JB Mackenzie, vice president and general manager of futures and international at Robinhood Markets, suggested technology and the ease of opening a new account as factors in this growth trend. Combine that with a general increase in retail investors and their collective willingness to trade across asset classes.

“Whether it's equities, it's options, it's [foreign exchange], this is just another area where they can come in and show what their opinion is. And I also think it's a different client base. I think it's a new wave of investors coming through it. It’s younger investors,” Mackenzie said. “This is a gateway for them to learn how to trade. Because if you can understand the importance of an economic number and what [effect] it has on your portfolio, or you have an opinion that you want to take, you're now putting little bits of money to work that really lets you see the outcome of the output of it.”

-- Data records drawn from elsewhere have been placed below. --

theorem State.HoldsLoads.apply {s t : State} {past : List Event} {e : Event}
    (hs : s.HoldsLoads (past.filterMap Event.loadedImage)) (hreset : e ≠ .reset)
    (h : s.apply e = .next t) : t.HoldsLoads ((past ++ [e]).filterMap Event.loadedImage) := by
  rw [List.filterMap_append]
  cases hload : e.loadedImage with
  | none =>
    rw [List.filterMap_cons_none hload, List.filterMap_nil, List.append_nil]
    exact hs.of_mem_eq (State.apply_mem_of_loadedImage_none hreset hload h)
  | some image =>
    rw [List.filterMap_cons_some hload, List.filterMap_nil]
    obtain ⟨rfl, hfits⟩ := Event.loadedImage_eq_some hload
    cases h
    exact hs.loadProgram hfits

theorem State.holdsImage_of_loaded {s0 s : State} {events : List Event} {image : List Byte}
    (h0 : s0.FreshReset) (h : s0.applyAll events = .next s) (hloaded : Loaded image events) :
    s.HoldsImage image := by
  have hloads : s.HoldsLoads ((sinceReset events).filterMap Event.loadedImage) :=
    State.applyAll_induction (P := fun past s => s.HoldsLoads (past.filterMap Event.loadedImage))
      (fun r hfresh => congrArg State.mem hfresh)
      (fun _ _ _ _ hreset he hs => hs.apply hreset he) h0 h
  rwa [hloaded] at hloads

theorem Loaded.fits {image : List Byte} {events : List Event} (h : Loaded image events) :
    image.length ≤ 3584 := by
  have hmem : image ∈ (sinceReset events).filterMap Event.loadedImage := by
    rw [h]
    exact List.mem_singleton_self image
  obtain ⟨e, -, he⟩ := List.mem_filterMap.mp hmem
  obtain ⟨-, hfits⟩ := Event.loadedImage_eq_some he
  exact hfits

/-- Settles O57: along the history, all but the keys and memory stays at reset until the first `Tick`,
and memory is written by the one load alone. -/
theorem launchedStateIsTheImage : Obligations.LaunchedStateIsTheImage := by
  rintro image s ⟨s0, events, h0, h, hloaded, hclear, hnotick⟩
  exact ⟨hloaded.fits, State.atResetButKeysMem_of_noTickYet h0 h hclear hnotick,
    State.holdsImage_of_loaded h0 h hloaded⟩

/-! ### How a host meets the launch premises (R133, R139) -/

/-- A running event other than a `Tick`: `UpdateTimers` or `KeyWrite`. -/
def Event.Idle (e : Event) : Prop := e.isRunning = true ∧ e.isTick = false

theorem Event.Idle.loadedImage {e : Event} (h : e.Idle) : e.loadedImage = none := by
  obtain ⟨hrun, -⟩ := h
  cases e with
  | loadProgram bytes => cases hrun
  | reset | tick | updateTimers | keyWrite k b => rfl

theorem Event.Idle.apply {e : Event} (h : e.Idle) (s : State) :
    ∃ t, s.apply e = .next t ∧ t.fault = s.fault := by
  obtain ⟨hrun, hidle⟩ := h
  cases e with
  | reset | loadProgram bytes => cases hrun
  | tick => cases hidle
  | updateTimers => exact ⟨s.updateTimers, rfl, rfl⟩
  | keyWrite k b => exact ⟨s.keyWrite k b, rfl, rfl⟩

theorem State.applyAll_idle {es : List Event} (hidle : ∀ e ∈ es, e.Idle) (s : State) :
    ∃ t, s.applyAll es = .next t ∧ t.fault = s.fault := by
  induction es generalizing s with
  | nil => exact ⟨s, rfl, rfl⟩
  | cons e es ih =>
    obtain ⟨he, hes⟩ := List.forall_mem_cons.mp hidle
    obtain ⟨r, hr, hrf⟩ := he.apply s
    obtain ⟨t, ht, htf⟩ := ih hes r
    exact ⟨t, by rw [State.applyAll, hr]; exact ht, htf.trans hrf⟩

theorem State.FreshReset.noFault {s : State} (h : s.FreshReset) : s.NoFault :=
  congrArg State.fault h

section
variable {before after : List Event} {image : List Byte}
  (hidle : ∀ e ∈ before ++ after, e.Idle)
include hidle

/-- The load is the one event of the history that is not idle. -/
theorem Event.idle_or_eq_load {e : Event} (he : e ∈ before ++ .loadProgram image :: after) :
    e.Idle ∨ e = .loadProgram image := by
  rw [List.mem_append, List.mem_cons] at he
  obtain hbefore | rfl | hafter := he
  · exact .inl (hidle e (List.mem_append_left after hbefore))
  · exact .inr rfl
  · exact .inl (hidle e (List.mem_append_right before hafter))

theorem sinceReset_load_between_idle :
    sinceReset (before ++ .loadProgram image :: after) = before ++ .loadProgram image :: after := by
  refine sinceReset_of_no_reset fun hmem => ?_
  obtain ⟨hrun, -⟩ | heq := Event.idle_or_eq_load hidle hmem
  · cases hrun
  · cases heq

theorem noTickYet_load_between_idle : NoTickYet (before ++ .loadProgram image :: after) := by
  rw [NoTickYet, sinceReset_load_between_idle hidle]
  intro hmem
  obtain ⟨-, htick⟩ | heq := Event.idle_or_eq_load hidle hmem
  · cases htick
  · cases heq

theorem loaded_load_between_idle (hfits : image.length ≤ 3584) :
    Loaded image (before ++ .loadProgram image :: after) := by
  have hnone : ∀ e ∈ before ++ after, e.loadedImage = none := fun e he => (hidle e he).loadedImage
  obtain ⟨hbefore, hafter⟩ := List.forall_mem_append.mp hnone
  rw [Loaded, sinceReset_load_between_idle hidle, List.filterMap_append,
    List.filterMap_eq_nil_iff.mpr hbefore,
    List.filterMap_cons_some ((Event.loadedImage_loadProgram image).trans (if_pos hfits)),
    List.filterMap_eq_nil_iff.mpr hafter, List.nil_append]

theorem State.applyAll_load_between_idle (hfits : image.length ≤ 3584) (s : State) :
    ∃ t, s.applyAll (before ++ .loadProgram image :: after) = .next t ∧ t.fault = s.fault := by
  obtain ⟨hbefore, hafter⟩ := List.forall_mem_append.mp hidle
  obtain ⟨r, hr, hrf⟩ := State.applyAll_idle hbefore s
  obtain ⟨t, ht, htf⟩ := State.applyAll_idle hafter (r.loadProgram image)
  refine ⟨t, State.applyAll_append.mpr ⟨r, hr, ht⟩, ?_⟩
  rw [htf, State.loadProgram_fault_of_fits r hfits, hrf]

end

/-- Settles O58: the history itself is the witness; the events about the load neither load, nor fault,
nor tick. -/
theorem loadLaunches : Obligations.LoadLaunches := by
  intro before after image s0 h0 hfits hidle
  obtain ⟨s, hs, hfault⟩ := State.applyAll_load_between_idle hidle hfits s0
  exact ⟨s, hs, s0, _, h0, hs, loaded_load_between_idle hidle hfits, hfault.trans h0.noFault,
    noTickYet_load_between_idle hidle⟩

end Sys2Proof.Machine
end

ForecastEx’s Deese credits the contracts on the US election for the significant growth. Lopes Lara agreed about the impact of the election contracts, and she expects retail trading to explode because predictions markets are “the simplest, the most intuitive asset class.”

Gambling vs. hedging

Answering an often-asked question, Maletz from Susquehanna offered a concise explanation of how prediction markets differ from gambling, particularly related to sports.

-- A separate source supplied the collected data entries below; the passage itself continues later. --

-- ==== Sys2Proof/Machine/Cofb.lean ====
section
/-! DEFINITION. The commands of the GIFT-COFB engine (44_gift_cofb.md R830, R831). -/

namespace Sys2Proof.Machine

open Sys2Proof

/-- COFB.ENC: ERR_PRECOND if a region exceeds BUF, else write the ciphertext and the tag
(44_gift_cofb.md R830). -/
def execCofbEnc (s : State) : Host.Outcome State Fault Refusal :=
  if regionsOk s then
    let r := cofbEncrypt s.params.bsLoading (key128 s) (nonce128 s) (adNibbles s) (msgNibbles s)
    succeed (setTag128 r.2 (writeOutput r.1 s))
  else raiseErr .precond s

/-- COFB.DEC: ERR_PRECOND if a region exceeds BUF, ERR_AUTH if the tag differs, else write the
plaintext (44_gift_cofb.md R813, R831). -/
def execCofbDec (s : State) : Host.Outcome State Fault Refusal :=
  if regionsOk s then
    let r := cofbDecrypt s.params.bsLoading (key128 s) (nonce128 s) (adNibbles s) (msgNibbles s)
    if r.2 = tag128 s then succeed (writeOutput r.1 s) else raiseErr .auth s
  else raiseErr .precond s

end Sys2Proof.Machine
end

“My host of DraftKings doesn't pick up my calls anymore. It turns out, the goal of the sports book is to kick the people who are good off. They want to get the people who don't know what they're doing and just make money off of them. Whereas, the goal of the [designated contract market] listed prediction market is to keep the people who are good. They want the information value. No one gets kicked off if you're good at it. You make money on it, and you help the market to become better. This is a real market,” he said.

“You're going to have tighter spreads, because you have competition driving the spreads down, and you also have the ability to close out a position. If it's a sports book, they might offer you some cash out offer, maybe. But in these markets, you know what trade you put on. You know where it's fair now. You know where you can get out, if you want to get out of it. And that's a real value to people. [Prediction markets] offer a lot more flexibility and fairness.”

Final predictions

Looking ahead, all the panellists took a bullish view on the new asset class. Deese from ForecastEx anticipates a lot more adoption from institutional investors. Kalshi’s Lopes Lara see the markets becoming more mainstream, in the same camp as crypto and stocks.

Robinhood’s Mackenzie expects “a tremendous increase” of participants and a lot of competitors coming into the marketplace. On the institutional side, Maletz predicts these markets will turn into “something that feels more like an insurance product for large institutions, where they can lay off some large risks.”